To go? Or not to go? Anglican deliberations
Bishop Edwin Barnes, the emeritus Anglican bishop of Richborough, has written a piece on the Anglo-Catholic blog about the increasingly reticent sounds coming from Britain about the possibility of joining an Ordinariate. Entitled ‘Cold Feet’, the article gives a sense of the mood in England and Wales towards taking up the offer of an ordinariate among Catholic members of the Church of England.
Here is a teaser but go read the whole piece over on Anglo-Catholic :
“Because bad news always gets the boldest headlines, we have been hearing too much lately in England from priests with misgivings about the Ordinariate.
“Fr Philip North used the Pusey House Conference on Anglican Patrimony to say how very C of E he was; and if he could not be C of E with all its privileges, its capacity for being accepted in schools and other institutions and being part of the fabric of society, then he would become a Roman Catholic – but not via the Ordinariate.
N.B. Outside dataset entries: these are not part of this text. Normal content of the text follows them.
/-! ### Compressed instructions -/

/-- Encode an R-type word. -/
def encR (f7 rs2 rs1 f3 rd opc : Nat) : Nat := f7 * 2 ^ 25 + rs2 * 2 ^ 20 + rs1 * 2 ^ 15 + f3 * 2 ^ 12 + rd * 2 ^ 7 + opc
/-- Encode an I-type word. -/
def encI (imm rs1 f3 rd opc : Nat) : Nat := imm % 4096 * 2 ^ 20 + rs1 * 2 ^ 15 + f3 * 2 ^ 12 + rd * 2 ^ 7 + opc
/-- Encode an S-type word. -/
def encS (imm rs2 rs1 f3 opc : Nat) : Nat :=
  bitsAt imm 5 7 * 2 ^ 25 + rs2 * 2 ^ 20 + rs1 * 2 ^ 15 + f3 * 2 ^ 12 + bitsAt imm 0 5 * 2 ^ 7 + opc
/-- Encode a branch. -/
def encB (imm rs2 rs1 f3 : Nat) : Nat :=
  bitsAt imm 12 1 * 2 ^ 31 + bitsAt imm 5 6 * 2 ^ 25 + rs2 * 2 ^ 20 + rs1 * 2 ^ 15 + f3 * 2 ^ 12 + bitsAt imm 1 4 * 2 ^ 8 +
    bitsAt imm 11 1 * 2 ^ 7 + 0x63
/-- Encode JAL. -/
def encJ (imm rd : Nat) : Nat :=
  bitsAt imm 20 1 * 2 ^ 31 + bitsAt imm 1 10 * 2 ^ 21 + bitsAt imm 11 1 * 2 ^ 20 + bitsAt imm 12 8 * 2 ^ 12 + rd * 2 ^ 7 + 0x6F

/-- A word only if a condition holds. -/
def only (c : Bool) (w : Nat) : Option Nat := if c then some w else none

/-- Quadrant 0 of the compressed instructions. -/
def expand0 (h : Nat) : Option Nat :=
  let rs := 8 + bitsAt h 7 3
  let rd := 8 + bitsAt h 2 3
  let spn := bitsAt h 11 2 * 16 + bitsAt h 7 4 * 64 + bitsAt h 6 1 * 4 + bitsAt h 5 1 * 8
  let word := bitsAt h 10 3 * 8 + bitsAt h 6 1 * 4 + bitsAt h 5 1 * 64
  match bitsAt h 13 3 with
  | 0 => only (spn != 0) (encI spn 2 0 rd 0x13)
  | 2 => some (encI word rs 2 rd 0x03)
  | 3 => some (encI word rs 2 rd 0x07)
  | 6 => some (encS word rd rs 2 0x23)
  | 7 => some (encS word rd rs 2 0x27)
  | _ => none

/-- Quadrant 1 of the compressed instructions. -/
def expand1 (h : Nat) : Option Nat :=
  let rd := bitsAt h 7 5
  let rs := 8 + bitsAt h 7 3
  let imm := sx (bitsAt h 12 1 * 32 + bitsAt h 2 5) 6
  let jump := sx (bitsAt h 12 1 * 2 ^ 11 + bitsAt h 11 1 * 16 + bitsAt h 9 2 * 2 ^ 8 + bitsAt h 8 1 * 2 ^ 10 + bitsAt h 7 1 * 64 +
    bitsAt h 6 1 * 128 + bitsAt h 3 3 * 2 + bitsAt h 2 1 * 32) 12
  let br := sx (bitsAt h 12 1 * 256 + bitsAt h 10 2 * 8 + bitsAt h 5 2 * 64 + bitsAt h 3 2 * 2 + bitsAt h 2 1 * 32) 9
  let sp := sx (bitsAt h 12 1 * 512 + bitsAt h 6 1 * 16 + bitsAt h 5 1 * 64 + bitsAt h 3 2 * 128 + bitsAt h 2 1 * 32) 10
  match bitsAt h 13 3 with
  | 0 => some (encI imm rd 0 rd 0x13)
  | 1 => some (encJ jump 1)
  | 2 => some (encI imm 0 0 rd 0x13)
  | 3 => if rd = 2 then only (sp != 0) (encI sp 2 0 2 0x13) else only (imm != 0) (imm % 2 ^ 20 * 2 ^ 12 + rd * 2 ^ 7 + 0x37)
  | 4 => match bitsAt h 10 2 with
    | 0 => only (!bitAt h 12) (encI (bitsAt h 2 5) rs 5 rs 0x13)
    | 1 => only (!bitAt h 12) (encI (0x400 + bitsAt h 2 5) rs 5 rs 0x13)
    | 2 => some (encI imm rs 7 rs 0x13)
    | _ => only (!bitAt h 12) (match bitsAt h 5 2 with
      | 0 => encR 0x20 (8 + bitsAt h 2 3) rs 0 rs 0x33
      | 1 => encR 0 (8 + bitsAt h 2 3) rs 4 rs 0x33
      | 2 => encR 0 (8 + bitsAt h 2 3) rs 6 rs 0x33
      | _ => encR 0 (8 + bitsAt h 2 3) rs 7 rs 0x33)
  | 5 => some (encJ jump 0)
  | 6 => some (encB br 0 rs 0)
  | _ => some (encB br 0 rs 1)

/-- Quadrant 2 of the compressed instructions. -/
def expand2 (h : Nat) : Option Nat :=
  let rd := bitsAt h 7 5
  let rs2 := bitsAt h 2 5
  let lw := bitsAt h 12 1 * 32 + bitsAt h 4 3 * 4 + bitsAt h 2 2 * 64
  let sw := bitsAt h 9 4 * 4 + bitsAt h 7 2 * 64
  match bitsAt h 13 3 with
  | 0 => only (!bitAt h 12) (encI rs2 rd 1 rd 0x13)
  | 2 => only (rd != 0) (encI lw 2 2 rd 0x03)
  | 3 => some (encI lw 2 2 rd 0x07)
  | 4 =>
    if !bitAt h 12 then
      (if rs2 = 0 then only (rd != 0) (encI 0 rd 0 0 0x67) else some (encR 0 rs2 0 0 rd 0x33))
    else if rs2 ≠ 0 then some (encR 0 rs2 rd 0 rd 0x33)
    else if rd = 0 then some 0x00100073
    else some (encI 0 rd 0 1 0x67)
  | 6 => some (encS sw rs2 2 2 0x23)
  | 7 => some (encS sw rs2 2 2 0x27)
  | _ => none

/-- The 32-bit word that a compressed instruction stands for. -/
def expand (h : Nat) : Option Nat :=
  match h % 4 with
  | 0 => expand0 h
  | 1 => expand1 h
  | 2 => expand2 h
  | _ => none

/-! ### Decoding -/

/-- An instruction only if a condition holds. -/
def when (c : Bool) (i : Op) : Option Op := if c then some i else none

/-- The rounding modes an instruction may name: 5 and 6 are reserved. -/
def rmOk (rm : Nat) : Bool := rm != 5 && rm != 6

/-- The floating-point operations of opcode 0x53 in single precision. -/
def decodeFp (f7 rs2 rs1 f3 rd : Nat) : Option Op :=
  match f7 with
  | 0x00 | 0x04 | 0x08 | 0x0C => when (rmOk f3) (.farith (f7 / 4) rd rs1 rs2 f3)
  | 0x2C => when (rmOk f3 && rs2 == 0) (.farith 11 rd rs1 0 f3)
  | 0x10 => when (decide (f3 < 3)) (.fsimple 4 f3 rd rs1 rs2)
  | 0x14 => when (decide (f3 < 2)) (.fsimple 5 f3 rd rs1 rs2)
  | 0x50 => when (decide (f3 < 3)) (.fsimple 20 f3 rd rs1 rs2)
  | 0x60 => when (rmOk f3 && decide (rs2 < 2)) (.fcvt true rs2 rd rs1 f3)
  | 0x68 => when (rmOk f3 && decide (rs2 < 2)) (.fcvt false rs2 rd rs1 f3)
  | 0x70 => when (rs2 == 0 && decide (f3 < 2)) (.fsimple 28 f3 rd rs1 0)
  | 0x78 => when (rs2 == 0 && f3 == 0) (.fsimple 30 0 rd rs1 0)
  | _ => none

/-- The instructions of opcode 0x73. -/
def decodeSystem (w : Nat) : Option Op :=
  let f3 := bitsAt w 12 3
  if f3 = 0 then
    (if w = 0x00000073 then some .ecall
     else if w = 0x00100073 then some .ebreak
     else if w = 0x30200073 then some .mret
     else if w = 0x10500073 then some .wfi
     else none)
  else when (f3 != 4) (.csr f3 (bitsAt w 7 5) (bitsAt w 15 5) (bitsAt w 20 12))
It seemed to me at the time that he had an unduly romantic notion of the place of the parson in England. He might have carved out a niche for himself in Camden, but Fr Philip is so much larger than life that he would carve out a niche anywhere – and he is just the sort of priest which the Ordinariate needs to get up and running quickly. And since the Holy Father has made this offer, what gall to say we know better than he does!
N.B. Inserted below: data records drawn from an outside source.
-- ==== Sys2Proof/Safety.lean ====
section
/-! DEFINITION. What a safe run is: every command ends in a next state, and changes only its own footprint, the parts of the machine that
its rules let it change. The device has no exception and no stop: what goes wrong is state (R332), so a fault or a refusal of the model would
be a defect of the model. -/

namespace Sys2Proof.Machine

/-- Whether an outcome is a next state. -/
def answers (o : Out) : Bool :=
  match o with
  | .next _ => true
  | .fault _ => false
  | .refused _ => false

/-- Whether the register fields, the memories and the tables are in their canonical form, so that equal contents are equal data. -/
def Canonical (s : State) : Prop :=
  Sparse.Canonical resetOf s.regs ∧ Sparse.Canonical memDefault s.host ∧ Sparse.Canonical tcmDefault s.tcm ∧
  Sparse.Canonical flashDefault s.flash ∧ Sparse.Canonical memDefault s.otp ∧
  Sparse.Canonical (fun _ => {}) s.fixes ∧ Sparse.Canonical (fun _ => {}) s.devs ∧ Sparse.Canonical (fun _ => {}) s.fns ∧
  Sparse.Canonical (fun _ => {}) s.lanes ∧ Sparse.Canonical (fun _ => {}) s.helms

/-- Whether every OTP bit that is 1 in one state is 1 in a later one (R481). -/
def OtpKept (s t : State) : Prop :=
  ∀ a, Sparse.get memDefault s.otp a &&& Sparse.get memDefault t.otp a = Sparse.get memDefault s.otp a

/-- A part of the machine: a block of registers (Table 18-12) or a unit of the state. -/
inductive Part where
  /-- The registers CHR_. -/
  | chrRegs
  /-- The registers LNK_. -/
  | lnkRegs
  /-- The registers TRE_. -/
  | treRegs
  /-- The registers CHT_. -/
  | chtRegs
  /-- The registers HLM_. -/
  | hlmRegs
  /-- The registers TSK_. -/
  | tskRegs
  /-- The registers DMA_. -/
  | dmaRegs
  /-- The registers QM_. -/
  | qmRegs
  /-- The registers INS_. -/
  | insRegs
  /-- The registers ICU_. -/
  | icuRegs
  /-- The registers HIC_. -/
  | hicRegs
  /-- The registers CPW_. -/
  | cpwRegs
  /-- The registers PWR_. -/
  | pwrRegs
  /-- The registers PAIR_. -/
  | pairRegs
  /-- The registers NVM_. -/
  | nvmRegs
  /-- The registers SEC_. -/
  | secRegs
  /-- The registers ALM_. -/
  | almRegs
  /-- The registers ID_. -/
  | idRegs
  /-- The registers GBL_. -/
  | gblRegs
  /-- The registers of every block, as a reset returns them. -/
  | allRegs
  /-- Host memory. -/
  | hostMemory
  /-- The helm memories. -/
  | helmMemory
  /-- The outputs. -/
  | outputs
  /-- The count of free values. -/
  | freeCount
  /-- The queue manager's unit. -/
  | queues
  /-- The instance table's unit. -/
  | instances
  /-- The interrupt unit. -/
  | interrupts
  /-- The chronometer. -/
  | chronometer
  /-- The link fixes. -/
  | fixes
  /-- The chart. -/
  | chart
  /-- The tree. -/
  | tree
  /-- The transfer engine. -/
  | conversations
  /-- The devices below the root ports. -/
  | devices
  /-- The PCI Express functions. -/
  | functions
  /-- The cable-power logic. -/
  | cablePower
  /-- The lane trainings. -/
  | lanes
  /-- The helms. -/
  | helms
  /-- The task scheduler. -/
  | tasks
  /-- The halt logic. -/
  | haltLine
  /-- The DMA engine. -/
  | dma
  /-- The power manager. -/
  | power
  /-- The pair logic. -/
  | pair
  /-- The boot. -/
  | boot
  /-- The security logic. -/
  | security
  /-- The almanac. -/
  | almanac
  /-- The flash. -/
  | flash
  /-- The OTP array. -/
  | otp
  deriving DecidableEq, Repr

/-- The blocks of registers by the rows of the register tables: the block of a row. -/
def rowPart (row : Nat) : Part :=
  if row ≤ 43 then .chrRegs
  else if row ≤ 89 then .lnkRegs
  else if row ≤ 121 then .treRegs
  else if row ≤ 159 then .chtRegs
  else if row ≤ 181 then .hlmRegs
  else if row ≤ 210 then .tskRegs
  else if row ≤ 278 then .dmaRegs
  else if row ≤ 333 then .qmRegs
  else if row ≤ 377 then .insRegs
  else if row ≤ 402 then .icuRegs
  else if row ≤ 429 then .hicRegs
  else if row ≤ 466 then .cpwRegs
  else if row ≤ 523 then .pwrRegs
  else if row ≤ 553 then .pairRegs
  else if row ≤ 593 then .nvmRegs
  else if row ≤ 633 then .secRegs
  else if row ≤ 671 then .almRegs
  else if row ≤ 686 then .idRegs
  else .gblRegs

/-- Whether a block of registers reads the same in two states, every element and context of every field. -/
def sameRegs (b : Part) (s t : State) : Prop :=
  ∀ k, rowPart (k / keySpan) = b → Sparse.get resetOf s.regs k = Sparse.get resetOf t.regs k

/-- Whether a part is the same in two states. -/
def Part.same (p : Part) (s t : State) : Prop :=
  match p with
  | .allRegs => True
  | .hostMemory => s.host = t.host
  | .helmMemory => s.tcm = t.tcm
  | .outputs => s.out = t.out
  | .freeCount => s.free = t.free
  | .queues => s.q = t.q
  | .instances => s.ins = t.ins
  | .interrupts => s.icu = t.icu
  | .chronometer => s.chr = t.chr
  | .fixes => s.fixes = t.fixes
  | .chart => s.chart = t.chart
  | .tree => s.tree = t.tree
  | .conversations => s.conv = t.conv
  | .devices => s.devs = t.devs
  | .functions => s.fns = t.fns
  | .cablePower => s.cpw = t.cpw
  | .lanes => s.lanes = t.lanes
  | .helms => s.helms = t.helms
  | .tasks => s.task = t.task
  | .haltLine => s.halt = t.halt
  | .dma => s.dma = t.dma
  | .power => s.pwr = t.pwr
  | .pair => s.pair = t.pair
  | .boot => s.boot = t.boot
  | .security => s.sec = t.sec
  | .almanac => s.alm = t.alm
  | .flash => s.flash = t.flash
  | .otp => s.otp = t.otp
  | b => sameRegs b s t

/-- What posting an entry or an event can change: the queue, instance, host-interrupt and global registers, host memory, the messages sent, the
units of the queues, the instances and the interrupts (R291, R301, R361, R531). -/
def reporting : List Part := [.qmRegs, .insRegs, .hicRegs, .gblRegs, .hostMemory, .outputs, .queues, .instances, .interrupts]

/-- All parts. -/
def Part.all : List Part := [.chrRegs, .lnkRegs, .treRegs, .chtRegs, .hlmRegs, .tskRegs, .dmaRegs, .qmRegs,
  .insRegs, .icuRegs, .hicRegs, .cpwRegs, .pwrRegs, .pairRegs, .nvmRegs, .secRegs,
  .almRegs, .idRegs, .gblRegs, .allRegs, .hostMemory, .helmMemory, .outputs, .freeCount,
  .queues, .instances, .interrupts, .chronometer, .fixes, .chart, .tree, .conversations,
  .devices, .functions, .cablePower, .lanes, .helms, .tasks, .haltLine, .dma,
  .power, .pair, .boot, .security, .almanac, .flash, .otp]

/-- All parts but some. -/
def allBut (l : List Part) : List Part := Part.all.filter fun p => !l.contains p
“Then this week, while my server was down and my computer inoperable thanks to a new router from AOL, Fr Trevor Jones of the famous St Peter’s, London Docks, expressed his own reservations in his blog. His preferred choice, he says, would be ‘a continued future as an Anglican’. Well of course, that’s a lovely idea. But not one ot be accepted on any terms.
“What these two good Fathers have been saying (and no doubt others feel much the same), is that if promises made in Synod in 1992 were kept, then we might just about hang on in the sort of way we have hung on since that time. This is a dreamworld. The promises have been broken consistently. I have been in the House of Bishops and seen it at work, diocesans blatantly ignoring their own ‘guidelines’ and using all their considerable power to undermine anything remotely catholic in their dioceses. The two parishes where I ministered for twenty years are now indistinguishable from their neighbours. A century of catholic practice has been dismantled within a decade. Fr Jones only has nine years before he must retire. The Bishop of London, on whom he and Fr North rely, has an even closer sell-by date. We said we wanted provision for our children and grandchildren. That has not been granted, and will not be.”